/-! ## The transaction, reset and the host's duties -/

/-- L1-4a: the record of R140's example is handed off, in the completion step. -/
theorem test_decode_claims : field (step (busy .first13 (baseBuffer 36 frameA)))
    (fun t => (t.phase, t.done, t.ret, t.emit, t.sink)) = some (.idle, 1#1, 1#1, 1#1, [recordA]) := by decide
/-- V13: ret = 0 and no record. -/
theorem test_decode_rejects : field (step (busy .first13 bufferV13))
    (fun t => (t.phase, t.done, t.ret, t.emit, t.sink)) = some (.idle, 1#1, 0#1, 0#1, []) := by decide
/-- P5 under ACCESSED: a short row 7 is never read. -/
theorem test_decode_accessed : field (step (busy .accessed bufferV5)) (fun t => (t.ret, t.sink)) =
    some (1#1, [recordA]) := by decide
/-- Section 2.6: `rst` in the step of a completion wins. -/
theorem test_reset_wins : field (step { busy .first13 (baseBuffer 36 frameA) with script := [.reset] })
    (fun t => (t.phase, t.done, t.emit, t.sink)) = some (.idle, 0#1, 0#1, []) := by decide
/-- Section 2.6: a request while BUSY. -/
theorem test_request_while_busy : refusal (step { busy .first13 (baseBuffer 36 frameA) with script := [.request 7] }) =
    some .requestWhileBusy := by decide
/-- Section 2.6: row 12 byte 4 changed while BUSY. -/
theorem test_change_while_busy : refusal (step { busy .first13 (baseBuffer 36 frameA) with
    script := [.row 12 36 [0#8, 0x80#8, 0xD2#8, 0xF3#8, 0x71#8]] }) = some .inputChangedWhileBusy := by decide
/-- R43, R174: row 13 of 13 rows is not in the buffer, so its bytes may change while BUSY. -/
theorem test_change_outside_while_busy : field (step { busy .first13 { baseBuffer 36 frameA with
    rowBits := sparseWrite 0 (baseBuffer 36 frameA).rowBits 13 8 } with script := [.row 13 8 [0x55#8]] })
    (fun t => (t.done, t.ret)) = some (1#1, 1#1) := by decide
/-- R174: every `row_bits[r]` is held, row 13's too. -/
theorem test_length_outside_while_busy : refusal (step { busy .first13 (baseBuffer 36 frameA) with
    script := [.row 13 8 [0x55#8]] }) = some .inputChangedWhileBusy := by decide
/-- R70: `FILL 1..2` is two `ROW` lines. -/
theorem test_fill : fillLines 1 2 8 [1#8] = [.row 1 8 [1#8], .row 2 8 [1#8]] := by decide

/-! ## Witnesses: concrete states that meet the hypotheses of the statements -/

theorem field_eq_some {α : Type} {o : Host.Outcome State Fault Refusal} {f : State → α} {v : α} (h : field o f = some v) :
    ∃ t, o = .next t ∧ f t = v := by
  cases o with
  | next t => exact ⟨t, rfl, by simpa [field] using h⟩
  | fault r => simp [field] at h
  | refused r => simp [field] at h

/-- The base buffer with the frame of L1-4a. -/
def bufferA : BitBuffer := baseBuffer 36 frameA
/-- A BUSY state on it. -/
def busyA : State := busy .first13 bufferA

theorem bufferA_wf : bufferA.wf := by decide
theorem bufferA_fits : bufferA.fits (build .first13) := by decide

theorem witness_RstAbandonsAndReturnsToIdle : { busyA with script := [.reset] }.script = .reset :: [] := rfl

theorem witness_StepFollows_alone : busyA.phase = .busy ∧ busyA.script = [] := ⟨rfl, rfl⟩
theorem witness_StepFollows_request : ∃ d, (idle bufferA [.request 5]).drive = some d ∧ d.rst ≠ 1#1 ∧ d.phase = .idle ∧
    d.req = 1#1 := ⟨_, rfl, by decide, rfl, rfl⟩
theorem witness_StepFollows_idle : ∃ d, (idle bufferA [.rows 12]).drive = some d ∧ d.rst ≠ 1#1 ∧ d.phase = .idle ∧
    d.req ≠ 1#1 := ⟨_, rfl, by decide, rfl, by decide⟩
theorem witness_StepFollows_completion : ∃ d, busyA.drive = some d ∧ d.rst ≠ 1#1 ∧ d.phase = .busy ∧ d.req ≠ 1#1 ∧
    d.buffer.sameAs busyA.buffer ∧ d.ts = busyA.ts ∧ (decodeBuffer .first13 bufferA 7).isSome = true :=
  ⟨_, rfl, by decide, rfl, by decide, BitBuffer.sameAs_rfl _, rfl, by decide⟩
theorem witness_StepFollows_reject : ∃ d, (busy .first13 bufferV13).drive = some d ∧ d.rst ≠ 1#1 ∧ d.phase = .busy ∧
    d.req ≠ 1#1 ∧ d.buffer.sameAs bufferV13 ∧ d.ts = 7 ∧ decodeBuffer .first13 bufferV13 7 = none :=
  ⟨_, rfl, by decide, rfl, by decide, BitBuffer.sameAs_rfl _, rfl, by decide⟩
theorem witness_StepFollows_overlap : ∃ d, { busyA with script := [.request 7] }.drive = some d ∧ d.rst ≠ 1#1 ∧
    d.phase = .busy ∧ d.req = 1#1 := ⟨_, rfl, by decide, rfl, rfl⟩
theorem witness_StepFollows_changed : ∃ d, { busyA with script := [.rows 12] }.drive = some d ∧ d.rst ≠ 1#1 ∧
    d.phase = .busy ∧ d.req ≠ 1#1 ∧ ¬ d.buffer.sameAs busyA.buffer := ⟨_, rfl, by decide, rfl, by decide, by decide⟩
theorem witness_StepFollows_stamp : ∃ d, { busyA with script := [.stamp 8] }.drive = some d ∧ d.rst ≠ 1#1 ∧
    d.phase = .busy ∧ d.req ≠ 1#1 ∧ d.ts ≠ busyA.ts := ⟨_, rfl, by decide, rfl, by decide, by decide⟩
theorem witness_StepFollows_rst : ∃ d, { busyA with script := [.reset] }.drive = some d ∧ d.rst = 1#1 := ⟨_, rfl, rfl⟩

theorem witness_StepRuns_request : ∃ d, (idle bufferA [.request 5]).drive = some d ∧ d.rst ≠ 1#1 ∧
    decode d.req = .selects .decode ∧ Instr.decode.wf = true := ⟨_, rfl, by decide, rfl, rfl⟩
theorem witness_StepRuns_completion : ∃ d, busyA.drive = some d ∧ d.rst ≠ 1#1 ∧ decode d.req = .noRequest ∧
    d.phase = .busy ∧ d.buffer.sameAs busyA.buffer ∧ d.ts = busyA.ts :=
  ⟨_, rfl, by decide, rfl, rfl, BitBuffer.sameAs_rfl _, rfl⟩

theorem witness_RequestWhileBusy_step : { busyA with script := [.request 7] }.phase = .busy ∧
    { busyA with script := [.request 7] }.script = .request 7 :: [] := ⟨rfl, rfl⟩
theorem witness_RequestWhileBusy_exec : { busyA with req := 1#1 }.phase = .busy ∧ { busyA with req := 1#1 }.req = 1#1 :=
  ⟨rfl, rfl⟩

theorem witness_ChangedInput_rows : busyA.phase = .busy ∧ 12 ≤ busyA.build.maxRows ∧ 12 ≠ busyA.buffer.numRows := by decide
theorem witness_ChangedInput_length : busyA.phase = .busy ∧ busyA.buffer.wf ∧ 24 < busyA.build.maxRows ∧
    8 ≤ 8 * busyA.build.maxRowBytes ∧ [0#8].length = (8 + 7) / 8 ∧ 8 ≠ busyA.buffer.bitsOf 24 := by decide
theorem witness_ChangedInput_byte : busyA.phase = .busy ∧ busyA.buffer.wf ∧ 12 < busyA.build.maxRows ∧
    12 < busyA.buffer.numRows ∧
    36 ≤ 8 * busyA.build.maxRowBytes ∧ [0#8, 0x80#8, 0xD2#8, 0xF3#8, 0x71#8].length = (36 + 7) / 8 ∧
    [0#8, 0x80#8, 0xD2#8, 0xF3#8, 0x71#8][4] ≠ busyA.buffer.bytes.read 12 4 := by decide
theorem witness_ChangedInput_same_rows : 13 ≤ busyA.build.maxRows ∧ 13 = busyA.buffer.numRows := by decide
theorem witness_ChangedInput_same_row : 12 < busyA.build.maxRows ∧ 36 ≤ 8 * busyA.build.maxRowBytes ∧
    frameA.length = (36 + 7) / 8 ∧ 36 = busyA.buffer.bitsOf 12 ∧ ¬ busyA.buffer.numRows ≤ 12 ∧
    ∀ (b : Nat) (h : b < frameA.length), frameA[b] = busyA.buffer.bytes.read 12 b := by decide
/-- Row 13 with no bytes: just outside the buffer. -/
theorem witness_ChangedInput_outside : 13 < busyA.build.maxRows ∧ ([] : List Byte).length = (0 + 7) / 8 ∧
    0 = busyA.buffer.bitsOf 13 ∧ busyA.buffer.numRows ≤ 13 := by decide
theorem witness_ChangedInput_wait : { busyA with script := [.wait] }.script = .wait :: [] ∧ busyA.script = [] := ⟨rfl, rfl⟩
theorem witness_ChangedInput_stamp : busyA.phase = .busy ∧ (8 : TS) ≠ busyA.ts ∧ (7 : TS) = busyA.ts := by decide

theorem witness_InputsAreHeld_rows : busyA.phase = .busy ∧ ∃ d, { busyA with script := [.rows 12] }.drive = some d ∧
    d.rst ≠ 1#1 ∧ d.req ≠ 1#1 ∧ d.buffer.numRows ≠ busyA.buffer.numRows :=
  ⟨rfl, _, rfl, by decide, by decide, by decide⟩
theorem witness_InputsAreHeld_length : ∃ d, { busyA with script := [.row 13 8 [0#8]] }.drive = some d ∧
    d.rst ≠ 1#1 ∧ d.req ≠ 1#1 ∧ d.buffer.bitsOf 13 ≠ busyA.buffer.bitsOf 13 := ⟨_, rfl, by decide, by decide, by decide⟩
theorem witness_InputsAreHeld_byte : ∃ d,
    { busyA with script := [.row 12 36 [0#8, 0x80#8, 0xD2#8, 0xF3#8, 0x71#8]] }.drive = some d ∧ d.rst ≠ 1#1 ∧ d.req ≠ 1#1 ∧
    busyA.buffer.inBounds 12 4 ∧ d.buffer.bufRead 12 4 ≠ busyA.buffer.bufRead 12 4 :=
  ⟨_, rfl, by decide, by decide, by decide, by decide⟩
theorem witness_InputsAreHeld_stamp : ∃ d, { busyA with script := [.stamp 8] }.drive = some d ∧ d.rst ≠ 1#1 ∧
    d.req ≠ 1#1 ∧ d.ts ≠ busyA.ts := ⟨_, rfl, by decide, by decide, by decide⟩

theorem witness_EveryDecodeCompletesInTwoSteps : (idle bufferA (decodeLines 5 ++ [])).phase = .idle ∧
    (idle bufferA (decodeLines 5 ++ [])).script = decodeLines 5 ++ [] := ⟨rfl, rfl⟩
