-- ==== Sys2Proof/Machine/Blu.lean ====
section
/-! DEFINITION. The Bitwise Logic Unit (43_bitwise_logic.md): limb-wise functions and the meanings of its
four commands, R112 to R115. The `mask32` of the rules changes nothing on 32-bit limbs (R13). -/

namespace Sys2Proof.Machine

namespace F

/-- Lane `i` is `a[i] & b[i]`. -/
def dwarrAnd (a b : Superword) : Superword := List.zipWith (· &&& ·) a b
/-- Lane `i` is `a[i] | b[i]`. -/
def dwarrOr (a b : Superword) : Superword := List.zipWith (· ||| ·) a b
/-- Lane `i` is `a[i] ^ b[i]`. -/
def dwarrXor (a b : Superword) : Superword := List.zipWith (· ^^^ ·) a b
/-- Lane `i` is the one's complement of `a[i]`. -/
def dwarrNot (a : Superword) : Superword := a.map (~~~ ·)

end F

/-- The binary form: both slots must hold a `DA`, then the limb counts must agree (R111). The first
operand's tag is checked first, which cannot be seen (R169): DEDUCED, notes/assumptions/16.md (safe). -/
def logicEnding (f : Superword → Superword → Superword) (rd : SlotIx) (va vb : Value) : Ending :=
  withDA va fun a => withDA vb fun b => checkEqualLimbs a b (.write rd (.da (f a b)))

/-- R112. -/
def execDwarrAnd (rd ra rb : SlotIx) (s : State) : Host.Outcome State Fault Refusal :=
  finish .blu (logicEnding F.dwarrAnd rd (s.slot ra) (s.slot rb)) s

/-- R113. -/
def execDwarrOr (rd ra rb : SlotIx) (s : State) : Host.Outcome State Fault Refusal :=
  finish .blu (logicEnding F.dwarrOr rd (s.slot ra) (s.slot rb)) s

/-- R114. -/
def execDwarrXor (rd ra rb : SlotIx) (s : State) : Host.Outcome State Fault Refusal :=
  finish .blu (logicEnding F.dwarrXor rd (s.slot ra) (s.slot rb)) s

/-- R115. -/
def execDwarrNot (rd ra : SlotIx) (s : State) : Host.Outcome State Fault Refusal :=
  finish .blu (withDA (s.slot ra) fun a => .write rd (.da (F.dwarrNot a))) s

end Sys2Proof.Machine
end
⁂
* _Task requirements_: Whichever lines of the data include the word "numRows", pull them out.

* _Answer to this problem_:
theorem witness_ChangedInput_rows : busyA.phase = .busy ∧ 12 ≤ busyA.build.maxRows ∧ 12 ≠ busyA.buffer.numRows := by decide
    12 < busyA.buffer.numRows ∧
theorem witness_ChangedInput_same_rows : 13 ≤ busyA.build.maxRows ∧ 13 = busyA.buffer.numRows := by decide
    frameA.length = (36 + 7) / 8 ∧ 36 = busyA.buffer.bitsOf 12 ∧ ¬ busyA.buffer.numRows ≤ 12 ∧
    0 = busyA.buffer.bitsOf 13 ∧ busyA.buffer.numRows ≤ 13 := by decide
    d.rst ≠ 1#1 ∧ d.req ≠ 1#1 ∧ d.buffer.numRows ≠ busyA.buffer.numRows :=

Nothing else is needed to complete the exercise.